Children are raised in all sorts of households. And you know who I admire for having a tough job? I admire foster parents. They get credentials every year and they get checked on even more regularly than that. If that isn't enough, they have to deal with the most jaded kids who have nothing to lose, and often know how to game the legal system better than you do. Foster parents are care-takers of the state's responsibility, and its not easy. There the state did give them the children, and takes direct responsibility for them. All because their real parents didn't take responsibility for them.
I'm not against civil unions or foster parents. Both are needed. But I tell you if everything is a civil union, just two adults who can take care of a child just as well as any other two adults, all parenting will be more like foster parenting. Its the subtle change from parenting to just fostering what the government has to take responsibility for. Not because the state is grabbing it from the parents, but because the parents are leaving that up to the state to take care of.
Do you know who's between those extremes? Divorced parents. They have to raise their children in a constant power struggle with the state and the ex-spouse. Ultimately when they fight, the state decides what will happen. I don't admire them as much as foster parents, at least the foster parents are trying to be part of the solution. I just see the divorced parents as part of the problem (though I do know many situations where it really is just one of those parents who is the real problem).
For all of our laughing at short celebrity marriages, lets be honest ... they might as well have been a civil union. If that is all people think their marriage is what happens between the adults, that's what people do. They simply look after themselves.
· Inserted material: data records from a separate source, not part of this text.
theorem mem_laneKeys {k : Nat × Nat} : k ∈ laneKeys ↔ 1 ≤ k.1 ∧ k.1 ≤ 64 ∧ k.2 < 4 := by
  obtain ⟨d, l⟩ := k
  simp only [laneKeys, List.mem_flatMap, mem_dropIndices, List.mem_map, mem_laneNumbers, Prod.mk.injEq]
  constructor
  · rintro ⟨e, ⟨h1, h2⟩, j, hj, rfl, rfl⟩
    exact ⟨h1, h2, hj⟩
  · rintro ⟨h1, h2, h3⟩
    exact ⟨d, ⟨h1, h2⟩, l, h3, rfl, rfl⟩

theorem mem_considered {x : Feeder} {force : Nat → Nat → Option Profile} {k : Nat × Nat} :
    k ∈ x.considered force ↔ k ∈ laneKeys ∧ ∃ c, x.inClass force c k = true := by
  have either : ∀ p, k ∈ laneKeys.drop p ++ laneKeys.take p ↔ k ∈ laneKeys := fun p => by
    rw [List.mem_append, or_comm, ← List.mem_append, List.take_append_drop]
  simp only [Feeder.considered, List.mem_append, List.mem_filter]
  rw [← List.mem_append, either]
  constructor
  · rintro ((⟨h, c⟩ | ⟨h, c⟩) | ⟨h, c⟩) <;> exact ⟨h, _, c⟩
  · rintro ⟨h, c, hc⟩
    cases c
    · exact .inl (.inl ⟨h, hc⟩)
    · exact .inl (.inr ⟨h, hc⟩)
    · exact .inr ⟨h, hc⟩

end Sys2Proof.Machine
end


section
/-! PROOFS. The grants of a build, served lane by lane in the order in which the lanes are considered (R27 to R32). -/

namespace Sys2Proof.Machine

/-! ## One lane served -/

/-- A lane of profile `p` served: a cut noted where a FIXED or ASSURED lane finds less room than its candidate, and the
candidate within the room granted where it is issued. -/
def Build.serve (capacity : Nat) (p : Profile) (k : Nat × Nat) (b : Build) : Build :=
  let whole := (b.feeder.lane k.1 k.2).credit / 256
  let want := if p.cls = .fixed then whole else min (b.feeder.lane k.1 k.2).demand whole
  let g := min want (b.room capacity k.1)
  let c := { b with cut := b.cut || (decide (p.cls ≠ .shared) && decide (b.room capacity k.1 < want)) }
  if issues p (b.feeder.lane k.1 k.2).demand g then
    { c.issue k.1 k.2 g with served := if p.cls = .shared then some k else b.served }
  else c

theorem guaranteedStage_eq (cls : LaneClass) (hc : cls ≠ .shared) (capacity : Nat) (force : Nat → Nat → Option Profile)
    (b : Build) (k : Nat × Nat) :
    ((force k.1 k.2).map Profile.cls ≠ some cls ∧ guaranteedStage cls capacity force b k = b) ∨
    ∃ p, force k.1 k.2 = some p ∧ p.cls = cls ∧ guaranteedStage cls capacity force b k = b.serve capacity p k := by
  obtain ⟨other, same⟩ | ⟨p, whole, g, c, hp, rfl, rfl, rfl, rfl, taken⟩ := guaranteedStage_cases cls capacity force b k
  · refine .inl ⟨fun h => ?_, same⟩
    obtain ⟨p, hp, hc⟩ := Option.map_eq_some_iff.1 h
    exact other p hp hc
  · refine .inr ⟨p, hp, rfl, taken.trans ?_⟩
    simp only [Build.serve, hc, ne_eq, not_false_eq_true, decide_true, Bool.true_and, if_false]
    rfl

theorem sharedStage_eq (capacity : Nat) (force : Nat → Nat → Option Profile) (k : Nat × Nat) (rest : List (Nat × Nat))
    (b : Build) :
    ((force k.1 k.2).map Profile.cls ≠ some .shared ∧
      sharedStage capacity force (k :: rest) b = sharedStage capacity force rest b) ∨
    ∃ p, force k.1 k.2 = some p ∧ p.cls = .shared ∧
      ((b.room capacity k.1 = 0 ∧ sharedStage capacity force (k :: rest) b = b) ∨
       (b.room capacity k.1 ≠ 0 ∧
        sharedStage capacity force (k :: rest) b = sharedStage capacity force rest (b.serve capacity p k))) := by
  obtain ⟨other, same⟩ | ⟨p, hp, hs, none | ⟨g, room, rfl, taken⟩⟩ := sharedStage_cons capacity force k rest b
  · refine .inl ⟨fun h => ?_, same⟩
    obtain ⟨p, hp, hc⟩ := Option.map_eq_some_iff.1 h
    exact other p hp hc
  · exact .inr ⟨p, hp, hs, .inl none⟩
  · refine .inr ⟨p, hp, hs, .inr ⟨room, taken.trans ?_⟩⟩
    simp [Build.serve, hs]

/-! ## What the lanes considered so far determine -/

section
variable {b c : Build} {done : List (Nat × Nat)}

/-- Two builds agree on the lanes of a list: the same mandatory bursts, and the same grants to these lanes. -/
def Build.Agrees (b c : Build) (done : List (Nat × Nat)) : Prop :=
  (∀ d, (b.opened.any fun o => decide (o.1 = d) && o.2.isSome) = c.opened.any fun o => decide (o.1 = d) && o.2.isSome) ∧
  ∀ j ∈ done, b.grantOf j.1 j.2 = c.grantOf j.1 j.2

theorem Build.Agrees.mono {some all : List (Nat × Nat)} (h : b.Agrees c all) (sub : ∀ j ∈ some, j ∈ all) :
    b.Agrees c some :=
  ⟨h.1, fun j hj => h.2 j (sub j hj)⟩

theorem Build.Agrees.openAfter (h : b.Agrees c done) : b.openAfter done = c.openAfter done := by
  funext d
  simp only [Build.openAfter, h.1 d]
  congr 1
  rw [Bool.eq_iff_iff, List.any_eq_true, List.any_eq_true]
  exact exists_congr fun j => and_congr_right fun hj => by rw [h.2 j hj]

theorem Build.Agrees.usedAfter (h : b.Agrees c done) (x : Feeder) : b.usedAfter x done = c.usedAfter x done := by
  simp only [Build.usedAfter, h.openAfter]
  congr 2
  exact List.map_congr_left h.2

theorem Build.Agrees.roomAfter (h : b.Agrees c done) (capacity : Nat) (x : Feeder) (k : Nat × Nat) :
    b.roomAfter capacity x done k = c.roomAfter capacity x done k := by
  simp only [Build.roomAfter, h.usedAfter, h.openAfter]
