-- ==== Sys2Proof/Syntax.lean ====
section
/-!
DEFINITION. Syntax.lean: the commands of the module, one constructor for each row of the opcode table, in the table's order; the rule and
the table's own words stand before each. An operand that stands for what the module meets outside (host memory, samples, a
verdict of a signature, a measurement) is explained at the command's meaning.
-/
namespace Sys2Proof
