-- ==== Sys2Proof/Machine/RegMap.lean ====
section
/-!
DEFINITION. Machine/RegMap.lean: the register tables of the spec as data. `Reg.info` gives every register its BAR0 address,
its access bits (R23) and its reset value; the definitions under `Fld` name every field. A reset value the tables leave
to the unit (the factory MAC address, the serial hash, the straps) stands here as 0: log entry 4.
-/
namespace Sys2Proof
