/-- Device time and Ethernet: what no register shows. -/
structure EthSt where
  /-- ETH0's address assigned at manufacture, the first byte on the wire lowest (R185) -/
  mac : Nat := 0
  /-- PTP event messages held in Sleep, by port (R93) -/
  sleepHeld : List (Nat × PtpHeld) := []
  p0 : PtpSt := {}
  p1 : PtpSt := {}
  /-- the offset in ns by which the next boundary steps device time (R187) -/
  stepDue : Option Int := none
  /-- the trim for the next control cycle -/
  trimNext : Int := 0
deriving DecidableEq, Repr

/-- An engine core (R223 to R242): the RV32IMAFC registers and what Xbarlux adds. -/
structure Engine where
  x : List (Nat × W32) := []
  f : List (Nat × W32) := []
  fcsr : W32 := 0
  pc : W32 := 0
  /-- machine mode -/
  mach : Bool := true
  mstatus : W32 := 0
  mtvec : W32 := 0
  mscratch : W32 := 0
  mepc : W32 := 0
  mcause : W32 := 0
  mtval : W32 := 0
  mie : W32 := 0
  mip : W32 := 0
  acc : List (Nat × W72) := []
  /-- xblstat bits 3:0: ASAT, PSAT, FDSAT, DLMISS -/
  stat : Nat := 0
  dlArm : Bool := false
  dlie : Bool := false
  deadline : Nat := 0
  /-- waiting in WFI -/
  wfi : Bool := false
  /-- waiting in DLWAIT for the register that takes the lateness -/
  dlWait : Option Nat := none
  /-- the store buffer, oldest first: memory address and bytes (R247) -/
  sb : List (Nat × List Byte) := []
  /-- the reserved 32-byte granule (R231) -/
  resv : Option Nat := none
  /-- MPU regions of a Firn engine by region number, BASE and LIMIT words (R221) -/
  mpu : List (Nat × (W32 × W32)) := []
  /-- the job that runs: task item and its release FCOUNT (R244) -/
  job : Option (Nat × Nat) := none
  /-- jobs released and not yet begun -/
  jobs : List (Nat × Nat) := []
deriving DecidableEq, Repr

/-- An APP_LOAD accepted: its cluster and images; `stopped`: its jobs are stopped until the following boundary (R246). -/
structure AppLoad where
  t : Ticket
  cluster : Nat
  imem : List Byte
  dmem : List Byte
  stopped : Bool := false
deriving DecidableEq, Repr

/-- A migration whose backlog is being made up: the engine that failed, and each point with the LAST_INDEX it resumes from
(R266). -/
structure Migr where
  old : Nat
  points : List (Nat × Nat) := []
  /-- the PEAK of each point's checkpoint (R268) -/
  peaks : List (Nat × List (Nat × Nat)) := []
deriving DecidableEq, Repr

/-- The engine array: what no register shows. -/
structure EngSt where
  core : List (Nat × Engine) := []
  /-- FCOUNT of the C-die, F0 and F1 (R237), and its value at the latest control-cycle boundary -/
  fc : List (Nat × Nat) := []
  fcBoundary : List (Nat × Nat) := []
  /-- next master of a scratchpad bank, by 8 * cluster + bank (R209) -/
  ptr : List (Nat × Nat) := []
  /-- what instruction fetch sees where it differs from memory (R226) -/
  imem : List (Nat × Byte) := []
  /-- APP_LOADs under way (R246) -/
  appLoads : List AppLoad := []
  /-- when the probation of an engine began (R277) -/
  prob : List (Nat × Nat) := []
  /-- the engine that serves the channel slots of a retired one (R272) -/
  stand : List (Nat × Nat) := []
  /-- FCOUNT of the latest release of a task (R244) -/
  lastRelease : List (Nat × Nat) := []
  /-- tasks that no engine has room for (R270) -/
  suspended : List Nat := []
  /-- migrations under way, by replacement engine -/
  migr : List (Nat × Migr) := []
  /-- engines whose ENGINE_RETIRED waits until events of their die reach a host (R121) -/
  unposted : List Nat := []
  /-- the cores whose registers firmware has saved in data memory before Deep sleep (R89) -/
  saved : List (Nat × Engine) := []
deriving DecidableEq, Repr
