/-- One load of `len` instruction bytes (R212, R218 to R220, R228, R247); `rivals`: who requests the bank of each of its aligned accesses in
the same cycle. -/
def State.loadInstr (s : State) (n : Nat) (op : LoadOp) (rd rs1 : Nat) (imm : W32) (rivals : List (List Nat)) (len : W32) : State :=
  s.runs n fun e s =>
    let a := e.addr rs1 imm
    s.checked n a (loadLen op) .load 5 fun p s =>
      let r := match p with
        | .mem at_ _ => (s.loadBytes n at_ (loadLen op), s.bankAll n (alignedParts at_ (loadLen op)) rivals)
        | .io off => (((leBytes 4 (s.ioRead n (off / 4 * 4)).toNat).drop (off % 4)).take (loadLen op), s)
        | .absent => ([], s)
      let v := loadValue op r.1
      let e := r.2.core n
      r.2.setCore n (match op with | .flw => (e.setF rd v).skip len | _ => (e.setX rd v).skip len)

/-- LOAD (R219). -/
def execLoad (n : Nat) (op : LoadOp) (rd rs1 : Nat) (imm : W32) (rivals : List (List Nat)) (s : State) : Res :=
  .next (s.loadInstr n op rd rs1 imm rivals 4)

/-- A store enters the buffer; the oldest drains when the buffer is full (R247). -/
def State.bufferStore (s : State) (n a : Nat) (bytes : List Byte) : State :=
  let s := if 8 ≤ (s.core n).sb.length then s.drainOne n else s
  s.setCore n { s.core n with sb := (s.core n).sb ++ [(a, bytes)] }

/-- One store of `len` instruction bytes (R212, R218 to R220, R228, R247): each aligned access enters the store buffer. The I/O page is not
buffered; a store of less than a word there has no effect, and one that crosses a word faults (the spec is silent: log entry 179). -/
def State.storeInstr (s : State) (n : Nat) (op : StoreOp) (rs2 rs1 : Nat) (imm : W32) (rivals : List (List Nat)) (len : W32) : State :=
  s.runs n fun e s =>
    let a := e.addr rs1 imm
    let v := match op with | .fsw => e.getF rs2 | _ => e.getX rs2
    s.checked n a (storeLen op) .store 7 fun p s => match p with
      | .mem at_ _ =>
        let parts := alignedParts at_ (storeLen op)
        let bs := leBytes (storeLen op) v.toNat
        let s := parts.foldl (fun s x => s.bufferStore n x.1 ((bs.drop (x.1 - at_)).take x.2)) (s.bankAll n parts rivals)
        s.setCore n ((s.core n).skip len)
      | .io off =>
        let s := if (storeLen op) = 4 then s.ioWrite n off v else s
        s.setCore n ((s.core n).skip len)
      | .absent => s

/-- STORE (R219). -/
def execStore (n : Nat) (op : StoreOp) (rs2 rs1 : Nat) (imm : W32) (rivals : List (List Nat)) (s : State) : Res :=
  .next (s.storeInstr n op rs2 rs1 imm rivals 4)
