-- ==== Sys2Proof/Machine/Metering.lean ====
section
/-!
DEFINITION. Machine/Metering.lean: electricity points: sessions, cycles, direction, accumulators, demand, harmonics, reading
(R323 to R364), and the freeze line (R45).
-/
namespace Sys2Proof.Machine

/-! ### Sessions on a point (R58, R327, R328, R349) -/

/-- R324: commodities. -/
def cAc : Nat := 1
def cDc : Nat := 2

def pointFlow (c : PointCfg) : Bool := decide (3 ≤ c.commodity)
/-- R327: the point has no energy path for the D-die to confirm. -/
def noPath (c : PointCfg) : Bool := c.slice.isNone && c.switch.isNone

/-- R388, R390: acquisition begins: what came before gives no interval and no counterpart. -/
def FlowSt.acquisition (f : FlowSt) : FlowSt :=
  { f with acquire := true, acqPairs := 0, acqOpen := none, p := 0, lastA := none, ivals := [], inferred := 0,
           a := { f.a with held := [], last := none }, b := { f.b with held := [], last := none } }

/-- IDLE to ARMED: the session accumulators are cleared and the session start index recorded. -/
def State.armPoint (s : State) (p tariff qLimit : Nat) : State :=
  let c := s.pcfg p
  let f := s.firn c.die
  let m := s.mp p
  let unsealed := s.get Fld.FIRN_STATUS__SEAL c.die.num != 0
  let m := { m with ses := [], sesUnb := [], entry := m.tot, startIdx := f.m, startTime := f.legal f.m, freezeIdx := 0,
                    flags := b2n unsealed, lost := 0, endCause := 0, final := false, recFormed := false, tariff := tariff,
                    qLimit := qLimit, stopIssued := false, pathClosed := noPath c, verified := none, tail := [], lastCyc := none,
                    frozeAt := none, cycled := false, port := (s.starts.find? (·.point == p)).map (·.port),
                    flow := { m.flow.acquisition with rose := none, low := 0, batch := false, stopped := false, above := 0 } }
  let s := ((s.setMp p m).setReg .MP_START_INDEX p (BitVec.ofNat 32 f.m)).setReg .MP_FREEZE_INDEX p 0
  let s := s.putB Fld.FP_STATUS__ACQUIRE p (pointFlow c && (m.flow.par.getD 4 0).toNat != 0)
  s.setMpState p mpArmed

/-- ARMED to METERING at a boundary whose mark has index `n` (R58). -/
def State.meterPoint (s : State) (p n : Nat) : State :=
  (s.setMp p { s.mp p with meterIdx := n, entry := (s.mp p).tot }).setMpState p mpMetering

/-- The stops that wait for a point complete once it is FROZEN (R330). -/
def State.finishStops (s : State) (p : Nat) : State :=
  let w := s.stops.filter (·.point == p)
  let s := { s with stops := s.stops.filter (·.point != p) }
  w.foldl (fun s x => s.complete { t := x.t, status := if x.winner = 0 then stDone else stConflict, result := 1, winner := x.winner }) s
And that's simply where I'm coming from. Isn't it telling that the people who think marriage is a joke are the ones wanting to remove "man and woman" from its definition. That is the main thing tying marriage to its real responsibility, that a man and a woman create kids together, and that child and each spouse deserves love and tolerance from the others. They work to govern together. Their kids should know their parents, and they should learn responsibility, love, and tolerance from how their parents work to govern together.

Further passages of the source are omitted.